Global pharma powerhouse Novo Nordisk has unveiled Phase 3 data from its REIMAGINE 1–3 clinical program, reporting significant reductions in both HbA1c and bodyweight in adults with type 2 diabetes.
Each of the three trials met its primary endpoint, demonstrating meaningful improvements in blood glucose control, while also achieving confirmatory secondary endpoints in weight reduction.
The findings were presented at a late-breaking session during the 2026 Scientific Sessions of the American Diabetes Association (ADA) in New Orleans (June 5–8), and were published in leading medical journals, including The Lancet.
The program builds on earlier results from Novo Nordisk’s REDEFINE studies, which evaluated CagriSema in adults with overweight or obesity, with and without type 2 diabetes.
“The REIMAGINE 1-3 studies showed promising results by combining a novel amylin analog with the proven significant effects of semaglutide for HbA1c reduction and weight loss in adults living with type 2 diabetes,” said Martin Holst Lange, executive vice president, chief scientific officer and head of Research & Development at Novo Nordisk.
“It was particularly encouraging to see these results consistently demonstrated across the REIMAGINE trials in adults with type 2 diabetes at various stages of their disease, from first-line therapy to add-on to basal insulin.
"With these robust findings, CagriSema has the potential to be the first-in-class amylin and GLP-1 combination therapy that addresses blood glucose control with reductions in bodyweight for people living with type 2 diabetes.”
The therapy combines cagrilintide, a long-acting amylin receptor agonist, with semaglutide. Amylin, a pancreatic hormone co-secreted with insulin after meals, is believed to complement GLP-1 pathways by influencing appetite, glycemic control, and bodyweight regulation.
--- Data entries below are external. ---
/-- CACHE acts on the cached line of its address in every core of the composition and on nothing where there is none, TLBI drops translations of
its partition in every core, PARK parks the context behind itself, and WFM ends at once where its word in
the own scratchpad differs, waits otherwise, and reads a word of cellar SRAM by a message; in the control window CACHE and WFM trap without
CSW.PRIV (R197, R217, R325, R432 to R435). -/
def Obligations.SystemInstructions : Prop :=
  (∀ (c : Ctl) (a : SReg) (disp : BitVec 48) (s : State), s.clear c.pred [.scal a] [] = true → ctlCheck (fun t => t.ea a 0 disp) s = none →
    let line := s.cachedLine s.ic s.ik (s.ea a 0 disp)
    let each (f : State → Nat → State) : State := s.completes ((s.cacheCores s.ic s.ik).foldl f s) c.stall [.scal a]
    let drop (l : Nat) (u : State) (m : Nat) : State := u.modCore m fun n => { n with l1 := SMap.del n.l1 l }
    (∀ l, line = some l →
      exec (.cacheIinv c a disp) s = .next (each fun u m => u.modCore m fun n => { n with icache := SMap.del n.icache l })
      ∧ exec (.cacheDwb c a disp) s = .next (each fun u m => u.writeOut m l)
      ∧ exec (.cacheDinv c a disp) s = .next (each fun u m => drop l (u.writeOut m l) m)
      ∧ exec (.cacheDwbinv c a disp) s = .next (each fun u m => drop l (u.writeOut m l) m))
    ∧ (line = none → ∀ i ∈ [Instr.cacheIinv c a disp, .cacheDwb c a disp, .cacheDinv c a disp, .cacheDwbinv c a disp],
      exec i s = .next (s.completes s c.stall [.scal a])))
  ∧ (∀ (c : Ctl) (a : SReg) (s : State),
    (s.clear c.pred [] [] = true → exec (.cacheIall c) s
      = .next (s.completes ((s.cacheCores s.ic s.ik).foldl (fun u m => u.modCore m fun n => { n with icache := [] }) s) c.stall []))
    ∧ (s.clear c.pred [] [] = true → s.priv s.ic s.ik = true → ∃ t, exec (.tlbiAll c) s = .next (s.completes t c.stall [])
      ∧ t.mem = s.mem ∧ t.ctxs = s.ctxs ∧ (∀ e ∈ t.cores, ∀ x ∈ e.2.tlb ++ e.2.utlb, x.part ≠ (s.ctx s.ic s.ik).asid)
      ∧ ∀ e ∈ t.stlb, ∀ x ∈ e.2, x.part ≠ (s.ctx s.ic s.ik).asid)
    ∧ (s.clear c.pred [.scal a] [] = true → s.priv s.ic s.ik = true → ∃ t, exec (.tlbiPage c a) s = .next (s.completes t c.stall [.scal a])
      ∧ t.mem = s.mem ∧ t.ctxs = s.ctxs
      ∧ (∀ e ∈ t.cores, ∀ x ∈ e.2.tlb ++ e.2.utlb, x.part = (s.ctx s.ic s.ik).asid → s.rs a < x.va ∨ x.va + x.size ≤ s.rs a)
      ∧ ∀ e ∈ t.stlb, ∀ x ∈ e.2, x.part = (s.ctx s.ic s.ik).asid → s.rs a < x.va ∨ x.va + x.size ≤ s.rs a)
    ∧ (s.clear c.pred [.scal a] [] = true → let u := s.leaving c.stall.toNat
      exec (.park c a) s = .next (s.noted (((u.drain s.ic s.ik).wsWrite s.ic s.ik 0x208 8 (s.afterPc s.ic s.ik)).parkCtx s.ic s.ik (s.rs a) 0) [.scal a])))
  ∧ (∀ (c : Ctl) (d a b r : SReg) (s u : State), let reads : List Dest := [.scal a, .scal b, .scal r]
    s.clear c.pred reads [.scal d] = true → ctlCheck (fun t => t.ea a 0 0) s = none → u.issue = s.issue →
    let ea := s.ea a 0 0
    let wait (key ask : Nat) : Wait := .wfm key (s.rs b) (s.rs r) (s.cycle s.ic) (s.cycle s.ic) d ask
    (∀ key, s.wfmPlace s.ic s.ik ea = .own key u →
      let v := Memory.readN u.mem key 8
      (v ≠ s.rs b → exec (.wfm c d a b r) s = .next (s.completes ((u.acquire s.ic).putVar s.ic s.ik d v 1) c.stall reads))
      ∧ (v = s.rs b → exec (.wfm c d a b r) s = .next (s.waits u c.stall reads (wait key 0))))
    ∧ (∀ pa, s.wfmPlace s.ic s.ik ea = .sram pa u →
      exec (.wfm c d a b r) s = .next (s.waits (u.wfmAsk s.ic s.ik pa (eaVal ea)) c.stall reads (wait pa u.nextMsg)))
    ∧ (∀ cause info, s.wfmPlace s.ic s.ik ea = .trap cause info → exec (.wfm c d a b r) s = .next (s.traps reads cause info)))
  ∧ (∀ (c : Ctl) (d a b r : SReg) (disp : BitVec 48) (cause : Cause) (info : Nat) (s : State), s.clear c.pred [.scal a] [] = true →
    ctlCheck (fun t => t.ea a 0 disp) s = some (cause, info) →
    (∀ i ∈ [Instr.cacheIinv c a disp, .cacheDwb c a disp, .cacheDinv c a disp, .cacheDwbinv c a disp], exec i s = .next (s.traps [.scal a] cause info))
    ∧ (s.clear c.pred [.scal a, .scal b, .scal r] [.scal d] = true → disp = 0 → exec (.wfm c d a b r) s = .next (s.traps [.scal a, .scal b, .scal r] cause info)))

/-! ### Messages (R20 to R28, R88, R107, R108, R122 to R130, R184, R185, R210) -/

/-- The oldest message of its triple, in focus, that reaches a line's home for a line of that home while the DRAM accepts accesses: a read gives
a lease, a write and an atomic are performed, a dirty line is written back, a barrier operation acts; at the wrong home it is refused for the
sender to resend (R22, R33, R187, R188, R210, R213).
A request that reaches an awake core for its active partition and passes its gate: a load answers the bytes, a store writes them and
is acknowledged where a window grants it and is refused otherwise, and bytes known to be bad answer with POISON; a deposit, an active message and a count act on their actor, and are refused
with EXITED where it has exited; a request that its gate parks or refuses is parked or refused (R28, R58, R104, R107, R108, R128 to R130, R147,
R183 to R185, R340). -/
def Obligations.HomesServeCoherentRequests : Prop :=
  (∀ (m : Msg) (s : State), s.focusMsg = some m → epOk m.dst = true → epIsCore m.dst = false → m.dpkg = s.fw.package → m.dst % 8 ≠ 6 →
    m.poison = false → m.ch = 0 → s.dramShut m.taddr = false →
    (s.wrongHome m = false →
      (m.op = 1 → exec .readWithLease s = .next ((s.take m).homeReadMsg m))
      ∧ (m.op = 2 → exec .writeThroughToHome s = .next ((s.take m).homeWriteMsg m))
      ∧ (m.op = 3 → m.size ≠ 0x1000 → exec .farAtomic s = .next ((s.take m).homeAtomicMsg m))
      ∧ (m.op = 4 → exec (.writeBack (m.taddr / 64)) s = .next ((s.take m).writeBackLine (m.taddr / 64)))
      ∧ (m.op = 3 → m.size = 0x1000 → exec (barEvent m) s = .next ((s.take m).barMsg m)))
    ∧ (s.wrongHome m = true → m.op = 1 → exec .readWithLease s
      = .next ((s.take m).send { m with src := m.dst, dst := m.src, ch := 1, op := 0x14, re := m.id })))
  ∧ (∀ (m : Msg) (s : State), s.focusMsg = some m → epOk m.dst = true → epIsCore m.dst = true → m.dpkg = s.fw.package →
    opOnChannel m.ch m.op = true → m.poison = false →
    let c := coreOfEp m.dst
    let off := m.taddr % 2 ^ 32
    let n := m.data.length
    let t := s.received c m
    s.forwardOf c m = none → s.dieAwake (coreDie c) = true →
    (∀ e ∈ [(0x21, Instr.remoteScratchpadLoad), (0x23, .remoteScratchpadStore), (0x25, .registerDeposit), (0x26, .activeMessage),
        (0x27, .portCountAdvance), (0x28, .dependenceDecrement)], m.op = e.1 →
      (s.gate c m = .park → exec e.2 s = .next ((s.take m).park m)) ∧ (∀ r, s.gate c m = .refuse r → exec e.2 s = .next (t.refuse m r)))
    ∧ (s.gate c m = .pass →
    (m.op = 0x21 → m.after ≤ s.now → s.marked c off m.size = false →
      (s.granted c off m.size false m = true → s.badSpad c off m.size = false →
        exec .remoteScratchpadLoad s = .next (t.answerMsg m 0x22 0 (toBytes m.size (s.spadRead c off m.size))))
      ∧ (s.granted c off m.size false m = true → s.badSpad c off m.size = true → exec .remoteScratchpadLoad s = .next (t.send
        { id := 0, src := m.dst, dst := m.src, part := m.part, ch := 2, op := 0x22, re := m.id, taddr := m.taddr, ctx := m.ctx, lid := m.lid, poison := true }))
      ∧ (s.granted c off m.size false m = false → exec .remoteScratchpadLoad s = .next (t.refuse m 0)))
    ∧ (m.op = 0x23 → m.after ≤ s.now → s.marked c off n = false →
      (s.granted c off n true m = true → exec .remoteScratchpadStore s
        = .next ((t.spadStore c off n (keepNib n (s.spadRead c off n) (ofBytes m.data) m.keepLo m.keepHi)).answerMsg m 0x24 0))
      ∧ (s.granted c off n true m = false → exec .remoteScratchpadStore s = .next (t.refuse m 0)))
    ∧ (m.op = 0x25 → (∀ u, t.deposit c off m.arg = .inr u → exec .registerDeposit s = .next (u.answerMsg m 0x24 0))
      ∧ (∀ r, t.deposit c off m.arg = .inl r → exec .registerDeposit s = .next (t.refuse m r)))
    ∧ (m.op = 0x34 → (∀ u, t.deposit c off m.arg = .inr u → exec .kettleReadyMessage s = .next u)
      ∧ (∀ r, t.deposit c off m.arg = .inl r → exec .kettleReadyMessage s = .next (t.readyUndelivered m)))
    ∧ (m.op = 0x33 → bits m.arg 63 60 = 0 → exec .engineReply s = .next (t.fill c none m.re m.arg false))
    ∧ (m.op = 0x26 → bits m.arg 7 0 = 0 →
      (s.dirOf m.taddr = none → exec .activeMessage s = .next (t.refuse m 1))
      ∧ (∀ e, s.dirOf m.taddr = some e → e.loc = 3 → exec .activeMessage s = .next (t.refuse m 1))
      ∧ (∀ e u, s.dirOf m.taddr = some e → e.loc = 2 → e.home = c → t.createHandler m.taddr (ofBytes (m.data.take 8))
          (ofBytes ((m.data.drop 8).take 8)) (ofBytes ((m.data.drop 16).take 8)) = some u → exec .activeMessage s = .next (u.answerMsg m 0x24 0)))
    ∧ (m.op = 0x28 → (∀ e, s.dirOf m.taddr = some e → e.loc = 2 → e.home = c) →
      (∀ u, t.applyDecr m.taddr (bits m.arg 31 0) m.lid = some u → exec .dependenceDecrement s = .next (u.answerMsg m 0x24 0))
      ∧ (t.applyDecr m.taddr (bits m.arg 31 0) m.lid = none → exec .dependenceDecrement s = .next (t.refuse m 1)))
    ∧ (m.op = 0x27 → (∀ e, s.dirOf m.taddr = some e → e.loc = 2 → e.home = c) → s.anyShut m.part [dPorts (s.keep m.taddr).desc] = false →
      (∀ u, t.applyAdvance m.taddr m.arg m.lid = some u → exec .portCountAdvance s = .next (u.answerMsg m 0x24 0))
      ∧ (t.applyAdvance m.taddr m.arg m.lid = none → exec .portCountAdvance s = .next (t.refuse m 1)))))

/-- An answer that reaches an awake core for its active partition is logged and taken: data, acknowledgements and results fill what waits for
them, a refusal becomes a trap or a deferred refusal, and a refused coherent request is sent again to the present home; an answer for another
partition of the core's share is parked (R125, R129, R137, R143, R147, R153, R188, R210, R329).
A poisoned answer to a BWAIT is reported and its context traps (R28). A barrier message that reaches its home performs its operation, on a granted range of another core's scratchpad, on its own, or in memory; the answer to a BWAIT
gives the generation with an acquire, or traps on the status, and an unregistered wait is sent again; a message that no rule forms is discarded
and reported; a message for a racked actor goes to the new home (R25, R27, R122 to R124, R167, R347). -/
def Obligations.CoresTakeAnswers : Prop :=
  (∀ (m : Msg) (s : State), s.focusMsg = some m → epOk m.dst = true → epIsCore m.dst = true → m.dpkg = s.fw.package →
    opOnChannel m.ch m.op = true →
    let c := coreOfEp m.dst
    let kept : Bool := s.partOfMsg c m != (s.core c).active && s.inShare (s.partOfMsg c m) c
    s.dieAwake (coreDie c) = true →
    (s.isBwaitReply m = false →
      (∀ e ∈ [(0x11, Instr.dataWithWriteTime), (0x12, .writeAcknowledgement), (0x13, .farAtomicResult), (0x22, .remoteLoadData),
          (0x24, .remoteStoreAcknowledgement), (0x29, .windowNack)], m.op = e.1 →
        (kept = false → exec e.2 s = .next ((s.received c m).answerAt c m)) ∧ (kept = true → exec e.2 s = .next ((s.take m).park m)))
      ∧ (m.op = 0x14 → m.poison = false → kept = false → exec .coherentNack s = .next ((s.received c m).resendCoherent c m)))
    ∧ (m.poison = false →
      (m.op = 0x37 → exec .pageInDone s = .next ((s.received c m).pageDone c m))
      ∧ (m.op = 0x31 → exec .placement s = .next ((s.received c m).placeNow m.taddr c))
      ∧ (m.op = 0x32 → exec .trapOrFaultMessage s = .next ((s.received c m).mailEntry m))))
  ∧ (∀ (m : Msg) (s : State), s.focusMsg = some m →
    (∀ i ∈ [Instr.barrierInitialise, .barrierArrive, .barrierExpect, .barrierWaitRegister, .barrierLanded, .barrierStatusWrite],
      s.msgEvent m = i → m.op = 0x33 → m.dpkg = s.fw.package → m.poison = false →
      (epIsCore m.dst = true → s.dieAwake (coreDie (coreOfEp m.dst)) = true → s.gate (coreOfEp m.dst) m = .pass →
        m.after ≤ s.now → s.marked (coreOfEp m.dst) (m.taddr % 2 ^ 32) 32 = false →
        let t := s.received (coreOfEp m.dst) m
        exec i s = .next (if m.src = epCore (coreOfEp m.dst) ∨ s.granted (coreOfEp m.dst) (m.taddr % 2 ^ 32) 32 true m = true then t.barMsg m
          else t.refuse m 0))
      ∧ (epIsCore m.dst = false → m.dst % 8 ≠ 6 → s.dramShut m.taddr = false → exec i s = .next ((s.take m).barMsg m)))
    ∧ (s.msgEvent m = .bwaitReply → s.dieAwake (coreDie (coreOfEp m.dst)) = true →
      let c := coreOfEp m.dst
      let t := s.received c m
      (m.poison = true → exec .bwaitReply s = .next ((t.takeOut c m.re).2.poisoned m (t.takeOut c m.re).1))
      ∧ (m.poison = false → m.keepLo = false → exec .bwaitReply s = .next ((t.takeOut c m.re).2.bwaitAnswer m))
      ∧ (m.poison = false → m.keepLo = true → exec .bwaitReply s = .next (t.modCore c fun k => { k with resend := k.resend ++ [{ addr := m.taddr, gen := m.arg, id := m.re, src := m.src, ctx := m.ctx, part := m.part, lid := m.lid, due := t.now + t.resendAfter m.src }] })))
    ∧ (s.msgEvent m = .badFlitDiscard → exec .badFlitDiscard s = .next ((s.took m).report m.dst 1 m.taddr 0))
    ∧ (∀ f, s.msgEvent m = .messageForward → s.forwardOf (coreOfEp m.dst) m = some f →
      (f.until_ = 0 → s.parkFull m.part = false →
        exec .messageForward s = .next { s.took m with parked := s.parked ++ [{ m with held := 3, forH := f.handle }] })
      ∧ (f.until_ = 0 → s.parkFull m.part = true → exec .messageForward s = .next ((s.took m).refuse m 3))
      ∧ (f.until_ ≠ 0 → let n := m.onTo (coreOfEp m.dst) f
        exec .messageForward s = .next { s.took m with net := (s.took m).net ++ [n] }
        ∧ n.dst = epCore f.dst ∧ n.op = m.op ∧ n.arg = m.arg ∧ n.data = m.data ∧ n.id = m.id)))
/-! ### Waits, firings and partitions (R98, R112 to R118, R128, R137 to R154, R210, R217, R222, R342, R347, R435) -/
“The therapeutic potential of amylin in type 2 diabetes has been recognized by the medical community for many years,” said John B. Buse, Distinguished Professor of Medicine and Director of the UNC Diabetes Care Center.
“Now, in the REIMAGINE trials, we're taking that knowledge forward by exploring the combination of cagrilintide, a novel long-acting amylin receptor agonist, paired with semaglutide.
"This synergistic approach was designed to address multiple pathways of glucose regulation and may potentially offer meaningful benefits for patients who may need a different approach to managing their type 2 diabetes.”
REIMAGINE 1, for instance, a 40-week Phase 3 trial, evaluated once-weekly CagriSema versus placebo in 189 adults with inadequately controlled type 2 diabetes managed by diet and exercise. The study’s primary endpoint was change in HbA1c from baseline to week 40, with bodyweight reduction assessed as a key confirmatory secondary endpoint.
Robust findings were reported in REIMAGINE 2 & 3 studies as well.
The 68-week REIMAGINE 2 trial evaluated once-weekly doses of CagriSema against multiple active comparators, including semaglutide 2.4 mg, semaglutide 1 mg, cagrilintide 2.4 mg, and dose-matched placebo, in 2,713 patients whose diabetes was inadequately controlled on metformin, with or without an SGLT2 inhibitor.
The trial met its primary endpoint, showing a significant change in HbA1c from baseline to week 68 for CagriSema 2.4 mg/2.4 mg compared with semaglutide 2.4 mg.
In the 40-week REIMAGINE 3 trial in adults with type 2 diabetes receiving basal insulin, with or without metformin, once-weekly CagriSema doses compared with dose-matched placebo in 274 patients.
REIMAGINE 3 met its primary endpoint, demonstrating a significant change in HbA1c from baseline to week 40 with CagriSema. The trial also met its confirmatory secondary endpoints, showing reductions in bodyweight alongside improved glycemic control over the study period.